WHAT IS NEEDED: Look through the data below and work out how many lines hold "instruction"; state only the number.

[Saved data entries]

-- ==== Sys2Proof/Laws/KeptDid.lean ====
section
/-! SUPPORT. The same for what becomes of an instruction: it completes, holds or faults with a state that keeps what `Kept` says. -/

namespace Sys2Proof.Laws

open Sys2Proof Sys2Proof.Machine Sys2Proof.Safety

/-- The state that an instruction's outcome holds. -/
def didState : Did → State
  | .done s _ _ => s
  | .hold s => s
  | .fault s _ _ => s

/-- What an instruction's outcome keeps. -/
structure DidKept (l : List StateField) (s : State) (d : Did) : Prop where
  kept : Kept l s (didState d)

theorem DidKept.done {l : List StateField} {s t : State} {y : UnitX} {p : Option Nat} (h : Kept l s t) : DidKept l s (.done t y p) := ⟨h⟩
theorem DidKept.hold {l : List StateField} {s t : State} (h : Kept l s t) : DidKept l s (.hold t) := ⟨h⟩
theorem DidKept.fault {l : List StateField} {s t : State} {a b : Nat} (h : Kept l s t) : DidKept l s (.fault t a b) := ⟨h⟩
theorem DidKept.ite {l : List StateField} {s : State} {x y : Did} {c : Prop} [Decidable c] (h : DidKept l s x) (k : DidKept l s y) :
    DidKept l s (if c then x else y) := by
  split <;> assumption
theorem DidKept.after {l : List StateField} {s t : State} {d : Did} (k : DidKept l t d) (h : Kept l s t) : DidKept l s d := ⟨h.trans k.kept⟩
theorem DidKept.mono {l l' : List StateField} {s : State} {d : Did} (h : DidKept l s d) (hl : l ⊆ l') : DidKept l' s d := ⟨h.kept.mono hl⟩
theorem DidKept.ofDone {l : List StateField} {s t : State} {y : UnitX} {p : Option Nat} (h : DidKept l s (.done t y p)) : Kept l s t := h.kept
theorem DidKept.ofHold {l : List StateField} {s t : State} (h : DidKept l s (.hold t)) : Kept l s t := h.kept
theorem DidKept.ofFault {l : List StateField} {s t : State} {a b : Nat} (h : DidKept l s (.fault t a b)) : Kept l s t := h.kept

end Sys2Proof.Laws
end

* * *

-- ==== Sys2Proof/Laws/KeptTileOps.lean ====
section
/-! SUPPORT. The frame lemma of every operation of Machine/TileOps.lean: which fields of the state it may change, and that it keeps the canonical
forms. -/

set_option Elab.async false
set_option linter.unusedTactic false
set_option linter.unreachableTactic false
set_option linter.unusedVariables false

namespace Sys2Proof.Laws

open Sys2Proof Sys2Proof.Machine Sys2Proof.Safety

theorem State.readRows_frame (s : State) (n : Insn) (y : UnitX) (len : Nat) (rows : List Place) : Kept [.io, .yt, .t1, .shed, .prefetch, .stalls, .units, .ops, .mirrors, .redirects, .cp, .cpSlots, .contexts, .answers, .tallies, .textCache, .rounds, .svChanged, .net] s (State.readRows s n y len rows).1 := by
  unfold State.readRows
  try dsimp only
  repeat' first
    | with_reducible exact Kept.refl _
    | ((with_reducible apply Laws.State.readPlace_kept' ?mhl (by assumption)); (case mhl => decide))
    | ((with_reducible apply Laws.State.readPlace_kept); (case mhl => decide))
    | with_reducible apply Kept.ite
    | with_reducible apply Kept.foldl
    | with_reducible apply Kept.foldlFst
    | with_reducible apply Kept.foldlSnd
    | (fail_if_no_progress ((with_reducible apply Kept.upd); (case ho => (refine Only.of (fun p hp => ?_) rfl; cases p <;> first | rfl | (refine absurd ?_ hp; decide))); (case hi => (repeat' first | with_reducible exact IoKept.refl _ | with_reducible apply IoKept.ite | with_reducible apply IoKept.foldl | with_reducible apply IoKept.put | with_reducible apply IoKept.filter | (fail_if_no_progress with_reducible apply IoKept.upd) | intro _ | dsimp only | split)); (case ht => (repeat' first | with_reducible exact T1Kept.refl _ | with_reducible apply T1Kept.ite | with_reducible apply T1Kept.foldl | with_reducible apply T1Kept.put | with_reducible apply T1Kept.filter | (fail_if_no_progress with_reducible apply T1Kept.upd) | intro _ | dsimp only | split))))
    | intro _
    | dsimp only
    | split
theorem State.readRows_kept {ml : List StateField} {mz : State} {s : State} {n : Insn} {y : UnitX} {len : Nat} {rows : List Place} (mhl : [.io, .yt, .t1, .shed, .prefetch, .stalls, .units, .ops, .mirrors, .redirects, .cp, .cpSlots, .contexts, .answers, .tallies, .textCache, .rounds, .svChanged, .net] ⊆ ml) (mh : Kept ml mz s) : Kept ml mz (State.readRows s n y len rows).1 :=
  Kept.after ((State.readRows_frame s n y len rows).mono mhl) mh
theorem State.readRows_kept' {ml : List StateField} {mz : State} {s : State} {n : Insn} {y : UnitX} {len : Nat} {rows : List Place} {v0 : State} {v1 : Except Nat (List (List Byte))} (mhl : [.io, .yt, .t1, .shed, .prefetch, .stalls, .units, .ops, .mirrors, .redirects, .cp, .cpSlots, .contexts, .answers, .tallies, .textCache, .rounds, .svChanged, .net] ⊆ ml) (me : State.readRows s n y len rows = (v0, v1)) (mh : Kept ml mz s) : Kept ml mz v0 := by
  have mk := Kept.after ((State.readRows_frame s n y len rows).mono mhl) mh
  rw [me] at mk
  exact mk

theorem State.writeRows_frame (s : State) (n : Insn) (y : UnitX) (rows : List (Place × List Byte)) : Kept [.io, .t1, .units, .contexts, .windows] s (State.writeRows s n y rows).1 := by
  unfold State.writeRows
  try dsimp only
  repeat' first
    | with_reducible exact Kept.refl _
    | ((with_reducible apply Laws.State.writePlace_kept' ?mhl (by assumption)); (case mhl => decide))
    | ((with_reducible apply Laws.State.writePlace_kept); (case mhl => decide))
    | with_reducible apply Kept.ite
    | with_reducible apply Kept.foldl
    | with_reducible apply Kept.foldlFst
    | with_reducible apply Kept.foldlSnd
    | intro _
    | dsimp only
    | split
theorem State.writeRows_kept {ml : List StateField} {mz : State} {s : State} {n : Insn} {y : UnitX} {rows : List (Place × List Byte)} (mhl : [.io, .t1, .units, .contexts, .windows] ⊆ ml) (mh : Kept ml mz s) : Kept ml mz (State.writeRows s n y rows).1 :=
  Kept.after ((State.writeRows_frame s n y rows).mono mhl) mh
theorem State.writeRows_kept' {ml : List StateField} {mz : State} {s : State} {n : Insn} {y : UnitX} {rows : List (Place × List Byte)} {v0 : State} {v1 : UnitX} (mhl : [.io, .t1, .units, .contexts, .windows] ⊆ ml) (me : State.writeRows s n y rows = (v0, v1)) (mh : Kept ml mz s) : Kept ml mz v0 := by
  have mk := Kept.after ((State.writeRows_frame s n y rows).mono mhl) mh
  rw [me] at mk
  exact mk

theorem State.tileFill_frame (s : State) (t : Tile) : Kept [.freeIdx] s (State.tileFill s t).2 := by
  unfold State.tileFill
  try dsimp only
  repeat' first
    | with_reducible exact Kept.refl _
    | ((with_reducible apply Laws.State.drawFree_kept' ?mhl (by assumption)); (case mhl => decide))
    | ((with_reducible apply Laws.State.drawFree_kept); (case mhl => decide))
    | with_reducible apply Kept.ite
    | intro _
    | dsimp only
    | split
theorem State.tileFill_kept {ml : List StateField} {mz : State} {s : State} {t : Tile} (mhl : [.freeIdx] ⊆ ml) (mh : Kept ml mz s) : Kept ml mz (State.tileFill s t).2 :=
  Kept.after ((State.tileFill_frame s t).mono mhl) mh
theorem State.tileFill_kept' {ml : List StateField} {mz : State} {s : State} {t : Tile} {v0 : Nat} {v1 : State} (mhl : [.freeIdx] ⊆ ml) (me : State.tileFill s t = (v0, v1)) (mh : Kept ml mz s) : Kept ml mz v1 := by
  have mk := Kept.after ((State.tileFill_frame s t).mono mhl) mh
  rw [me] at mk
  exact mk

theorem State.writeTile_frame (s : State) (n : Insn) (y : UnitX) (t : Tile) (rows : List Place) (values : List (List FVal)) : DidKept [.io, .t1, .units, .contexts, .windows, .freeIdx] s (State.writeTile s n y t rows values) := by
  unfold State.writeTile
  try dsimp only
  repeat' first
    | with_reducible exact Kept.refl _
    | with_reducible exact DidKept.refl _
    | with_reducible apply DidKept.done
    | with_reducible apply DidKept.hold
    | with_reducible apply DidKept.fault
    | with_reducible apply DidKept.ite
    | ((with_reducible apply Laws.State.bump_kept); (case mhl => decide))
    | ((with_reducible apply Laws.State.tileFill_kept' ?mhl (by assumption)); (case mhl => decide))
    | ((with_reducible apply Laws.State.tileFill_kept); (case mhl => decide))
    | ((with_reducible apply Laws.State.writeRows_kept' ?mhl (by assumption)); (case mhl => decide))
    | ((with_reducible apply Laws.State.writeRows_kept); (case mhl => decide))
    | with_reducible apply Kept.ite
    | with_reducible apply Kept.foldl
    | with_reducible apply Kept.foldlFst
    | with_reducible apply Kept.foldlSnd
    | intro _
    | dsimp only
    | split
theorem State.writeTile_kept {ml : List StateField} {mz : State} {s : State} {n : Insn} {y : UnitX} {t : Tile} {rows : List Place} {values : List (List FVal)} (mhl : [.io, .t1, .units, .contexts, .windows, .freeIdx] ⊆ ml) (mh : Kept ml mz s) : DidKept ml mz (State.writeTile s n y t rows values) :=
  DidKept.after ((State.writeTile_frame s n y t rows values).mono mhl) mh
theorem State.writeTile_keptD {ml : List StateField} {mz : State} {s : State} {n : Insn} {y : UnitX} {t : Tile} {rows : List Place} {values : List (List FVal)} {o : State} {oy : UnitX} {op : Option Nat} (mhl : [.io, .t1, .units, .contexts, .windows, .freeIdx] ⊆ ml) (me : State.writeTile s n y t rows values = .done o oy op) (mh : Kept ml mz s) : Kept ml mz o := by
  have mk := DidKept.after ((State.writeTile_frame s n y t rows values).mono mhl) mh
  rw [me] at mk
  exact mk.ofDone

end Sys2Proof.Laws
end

--

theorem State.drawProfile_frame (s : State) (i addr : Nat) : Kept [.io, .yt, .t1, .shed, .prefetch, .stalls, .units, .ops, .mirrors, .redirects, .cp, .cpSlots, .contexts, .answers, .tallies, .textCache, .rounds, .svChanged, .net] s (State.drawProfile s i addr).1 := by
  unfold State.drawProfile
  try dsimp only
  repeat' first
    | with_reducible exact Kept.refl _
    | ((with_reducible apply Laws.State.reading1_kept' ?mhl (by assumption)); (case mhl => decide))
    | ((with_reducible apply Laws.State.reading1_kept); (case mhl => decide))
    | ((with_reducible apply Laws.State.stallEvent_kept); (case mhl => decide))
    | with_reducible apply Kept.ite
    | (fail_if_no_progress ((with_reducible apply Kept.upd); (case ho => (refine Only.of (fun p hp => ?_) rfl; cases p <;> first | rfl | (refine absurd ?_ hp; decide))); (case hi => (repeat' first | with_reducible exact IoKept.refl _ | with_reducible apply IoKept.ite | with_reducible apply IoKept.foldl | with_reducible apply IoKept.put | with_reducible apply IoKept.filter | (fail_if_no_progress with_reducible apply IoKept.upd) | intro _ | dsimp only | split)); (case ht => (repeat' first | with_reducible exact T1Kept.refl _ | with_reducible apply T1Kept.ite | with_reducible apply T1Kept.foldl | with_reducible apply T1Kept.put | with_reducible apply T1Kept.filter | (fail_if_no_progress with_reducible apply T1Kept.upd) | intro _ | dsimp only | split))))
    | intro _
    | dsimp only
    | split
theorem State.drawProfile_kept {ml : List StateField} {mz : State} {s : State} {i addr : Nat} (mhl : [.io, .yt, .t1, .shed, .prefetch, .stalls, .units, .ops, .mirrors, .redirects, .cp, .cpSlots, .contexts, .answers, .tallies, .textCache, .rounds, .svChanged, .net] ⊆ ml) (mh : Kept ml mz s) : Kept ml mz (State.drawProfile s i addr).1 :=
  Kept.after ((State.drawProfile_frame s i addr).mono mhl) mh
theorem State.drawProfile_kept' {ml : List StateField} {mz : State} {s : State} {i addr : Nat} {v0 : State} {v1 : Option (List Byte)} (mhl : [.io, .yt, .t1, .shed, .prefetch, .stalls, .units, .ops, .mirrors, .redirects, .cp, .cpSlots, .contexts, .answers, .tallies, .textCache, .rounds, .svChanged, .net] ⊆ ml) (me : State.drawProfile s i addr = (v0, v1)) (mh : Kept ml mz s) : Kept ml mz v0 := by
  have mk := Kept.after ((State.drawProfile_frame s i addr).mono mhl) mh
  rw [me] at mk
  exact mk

ANSWER TO THIS EXERCISE: 3